■ **What you should do**
Pull out every line below that holds the word "evts".

[Excerpts from a dataset]
□ □ □

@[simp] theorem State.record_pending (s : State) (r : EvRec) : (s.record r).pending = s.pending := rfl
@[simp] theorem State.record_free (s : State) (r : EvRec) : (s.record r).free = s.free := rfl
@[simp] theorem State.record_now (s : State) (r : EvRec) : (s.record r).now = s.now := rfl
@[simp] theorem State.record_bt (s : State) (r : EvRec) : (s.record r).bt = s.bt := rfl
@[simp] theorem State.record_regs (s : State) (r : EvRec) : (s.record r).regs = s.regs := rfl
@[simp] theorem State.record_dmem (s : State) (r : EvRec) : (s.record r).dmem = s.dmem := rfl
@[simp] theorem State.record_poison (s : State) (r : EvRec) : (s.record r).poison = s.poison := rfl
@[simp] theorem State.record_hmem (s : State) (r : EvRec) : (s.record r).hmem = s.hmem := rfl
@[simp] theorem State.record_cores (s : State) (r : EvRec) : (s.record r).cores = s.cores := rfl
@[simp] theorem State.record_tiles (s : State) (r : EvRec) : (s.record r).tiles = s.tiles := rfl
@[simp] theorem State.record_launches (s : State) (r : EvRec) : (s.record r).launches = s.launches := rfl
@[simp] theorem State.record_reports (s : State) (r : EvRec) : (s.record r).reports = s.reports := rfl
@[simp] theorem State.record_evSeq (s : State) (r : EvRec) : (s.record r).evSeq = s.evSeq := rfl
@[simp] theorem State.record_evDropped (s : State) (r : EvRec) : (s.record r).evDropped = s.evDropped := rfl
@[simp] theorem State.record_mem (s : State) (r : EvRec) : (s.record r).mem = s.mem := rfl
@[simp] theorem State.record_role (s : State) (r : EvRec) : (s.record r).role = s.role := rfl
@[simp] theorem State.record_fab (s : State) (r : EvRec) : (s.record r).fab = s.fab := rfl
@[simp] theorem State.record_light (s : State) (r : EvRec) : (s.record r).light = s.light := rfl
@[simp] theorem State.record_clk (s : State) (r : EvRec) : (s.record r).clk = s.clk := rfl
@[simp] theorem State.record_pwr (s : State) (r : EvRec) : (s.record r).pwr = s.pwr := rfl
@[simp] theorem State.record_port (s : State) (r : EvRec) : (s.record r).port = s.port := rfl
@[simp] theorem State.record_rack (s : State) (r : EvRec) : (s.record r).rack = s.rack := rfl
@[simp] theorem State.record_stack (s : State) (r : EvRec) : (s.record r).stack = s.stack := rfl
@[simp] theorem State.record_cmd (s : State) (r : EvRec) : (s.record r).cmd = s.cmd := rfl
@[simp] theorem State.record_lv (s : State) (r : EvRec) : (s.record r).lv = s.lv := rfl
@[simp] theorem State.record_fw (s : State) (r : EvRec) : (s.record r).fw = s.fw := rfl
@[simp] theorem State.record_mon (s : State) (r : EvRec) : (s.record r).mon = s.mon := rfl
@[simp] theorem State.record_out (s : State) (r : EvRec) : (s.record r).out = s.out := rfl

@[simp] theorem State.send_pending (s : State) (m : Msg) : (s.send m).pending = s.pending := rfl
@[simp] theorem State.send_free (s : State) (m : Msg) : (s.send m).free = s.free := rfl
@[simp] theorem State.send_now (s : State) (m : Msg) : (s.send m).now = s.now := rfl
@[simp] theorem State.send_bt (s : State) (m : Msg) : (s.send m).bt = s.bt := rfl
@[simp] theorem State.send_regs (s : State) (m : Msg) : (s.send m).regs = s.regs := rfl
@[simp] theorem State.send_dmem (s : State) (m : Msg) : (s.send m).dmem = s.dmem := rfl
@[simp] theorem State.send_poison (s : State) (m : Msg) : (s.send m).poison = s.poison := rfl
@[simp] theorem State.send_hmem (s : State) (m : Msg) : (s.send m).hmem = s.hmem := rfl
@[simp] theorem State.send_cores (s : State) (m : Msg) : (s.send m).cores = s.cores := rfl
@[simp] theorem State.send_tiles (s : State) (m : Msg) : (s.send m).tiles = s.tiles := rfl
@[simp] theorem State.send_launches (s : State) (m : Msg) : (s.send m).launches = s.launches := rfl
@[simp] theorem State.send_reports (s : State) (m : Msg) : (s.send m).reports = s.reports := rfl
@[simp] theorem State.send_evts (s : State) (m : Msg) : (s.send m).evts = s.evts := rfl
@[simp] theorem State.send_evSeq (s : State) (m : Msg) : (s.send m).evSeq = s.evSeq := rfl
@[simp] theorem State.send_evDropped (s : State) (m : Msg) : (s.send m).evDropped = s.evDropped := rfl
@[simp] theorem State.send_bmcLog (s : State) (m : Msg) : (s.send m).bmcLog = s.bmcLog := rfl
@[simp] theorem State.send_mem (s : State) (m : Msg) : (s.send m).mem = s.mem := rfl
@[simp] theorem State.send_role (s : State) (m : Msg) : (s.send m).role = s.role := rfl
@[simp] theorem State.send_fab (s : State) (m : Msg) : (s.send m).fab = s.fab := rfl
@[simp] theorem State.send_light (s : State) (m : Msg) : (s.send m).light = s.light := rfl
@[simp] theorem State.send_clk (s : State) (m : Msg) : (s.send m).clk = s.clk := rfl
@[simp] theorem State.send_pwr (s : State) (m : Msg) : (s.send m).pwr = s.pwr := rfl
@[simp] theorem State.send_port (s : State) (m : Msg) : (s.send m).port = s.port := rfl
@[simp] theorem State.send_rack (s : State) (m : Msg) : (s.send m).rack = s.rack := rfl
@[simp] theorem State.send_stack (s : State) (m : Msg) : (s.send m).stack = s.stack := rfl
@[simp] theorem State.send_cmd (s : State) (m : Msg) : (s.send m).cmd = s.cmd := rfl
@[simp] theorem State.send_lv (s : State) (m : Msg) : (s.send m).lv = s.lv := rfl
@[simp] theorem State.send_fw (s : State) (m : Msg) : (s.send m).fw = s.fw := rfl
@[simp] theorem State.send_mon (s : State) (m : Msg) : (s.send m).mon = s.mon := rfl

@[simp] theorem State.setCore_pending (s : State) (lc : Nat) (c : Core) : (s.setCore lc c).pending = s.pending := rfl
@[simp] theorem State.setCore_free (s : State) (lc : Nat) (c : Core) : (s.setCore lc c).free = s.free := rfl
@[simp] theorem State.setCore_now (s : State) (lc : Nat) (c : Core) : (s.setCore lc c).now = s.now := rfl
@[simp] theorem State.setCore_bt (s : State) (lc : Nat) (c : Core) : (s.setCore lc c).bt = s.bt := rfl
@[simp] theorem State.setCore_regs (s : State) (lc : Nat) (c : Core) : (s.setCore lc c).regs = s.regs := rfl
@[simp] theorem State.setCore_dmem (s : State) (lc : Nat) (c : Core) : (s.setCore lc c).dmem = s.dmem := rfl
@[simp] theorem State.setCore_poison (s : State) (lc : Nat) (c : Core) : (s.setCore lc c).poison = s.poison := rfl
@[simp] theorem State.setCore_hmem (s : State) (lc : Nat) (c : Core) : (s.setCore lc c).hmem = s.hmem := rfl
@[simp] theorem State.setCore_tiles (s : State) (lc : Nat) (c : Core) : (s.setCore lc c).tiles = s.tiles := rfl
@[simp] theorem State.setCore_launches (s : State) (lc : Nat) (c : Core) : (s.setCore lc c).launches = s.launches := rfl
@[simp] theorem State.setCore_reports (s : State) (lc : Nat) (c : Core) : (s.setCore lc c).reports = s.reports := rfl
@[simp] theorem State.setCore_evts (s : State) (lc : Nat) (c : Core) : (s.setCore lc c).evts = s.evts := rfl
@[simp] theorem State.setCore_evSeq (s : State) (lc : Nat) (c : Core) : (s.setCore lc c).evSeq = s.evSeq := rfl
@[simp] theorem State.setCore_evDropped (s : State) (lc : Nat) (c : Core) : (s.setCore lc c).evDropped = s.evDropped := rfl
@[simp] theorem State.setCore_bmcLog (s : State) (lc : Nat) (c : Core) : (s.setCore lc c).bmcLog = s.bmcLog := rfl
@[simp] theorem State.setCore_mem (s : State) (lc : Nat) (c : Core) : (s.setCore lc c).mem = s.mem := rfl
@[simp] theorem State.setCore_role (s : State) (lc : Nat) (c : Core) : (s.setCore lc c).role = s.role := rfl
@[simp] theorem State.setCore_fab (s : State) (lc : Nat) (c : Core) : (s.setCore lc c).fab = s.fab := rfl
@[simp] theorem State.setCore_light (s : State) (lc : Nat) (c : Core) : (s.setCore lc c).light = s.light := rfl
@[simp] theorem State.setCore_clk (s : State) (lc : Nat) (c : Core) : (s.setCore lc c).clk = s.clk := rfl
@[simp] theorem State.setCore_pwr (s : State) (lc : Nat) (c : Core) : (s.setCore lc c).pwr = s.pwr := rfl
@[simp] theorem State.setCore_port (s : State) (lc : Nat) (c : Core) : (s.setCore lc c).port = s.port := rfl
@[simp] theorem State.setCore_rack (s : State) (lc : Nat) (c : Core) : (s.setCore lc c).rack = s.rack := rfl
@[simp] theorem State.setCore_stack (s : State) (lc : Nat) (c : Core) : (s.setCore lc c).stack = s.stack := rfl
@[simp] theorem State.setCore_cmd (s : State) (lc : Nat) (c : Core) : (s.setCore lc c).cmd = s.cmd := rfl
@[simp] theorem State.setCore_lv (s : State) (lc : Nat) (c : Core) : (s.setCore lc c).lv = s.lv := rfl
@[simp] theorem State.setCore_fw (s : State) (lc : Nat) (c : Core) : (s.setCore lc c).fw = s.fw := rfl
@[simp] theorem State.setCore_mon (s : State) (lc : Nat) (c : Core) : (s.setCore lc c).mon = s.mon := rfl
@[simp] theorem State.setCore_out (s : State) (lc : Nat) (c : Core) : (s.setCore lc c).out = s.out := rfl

□ □ □

■ **Solved exercise**
@[simp] theorem State.send_evts (s : State) (m : Msg) : (s.send m).evts = s.evts := rfl
@[simp] theorem State.setCore_evts (s : State) (lc : Nat) (c : Core) : (s.setCore lc c).evts = s.evts := rfl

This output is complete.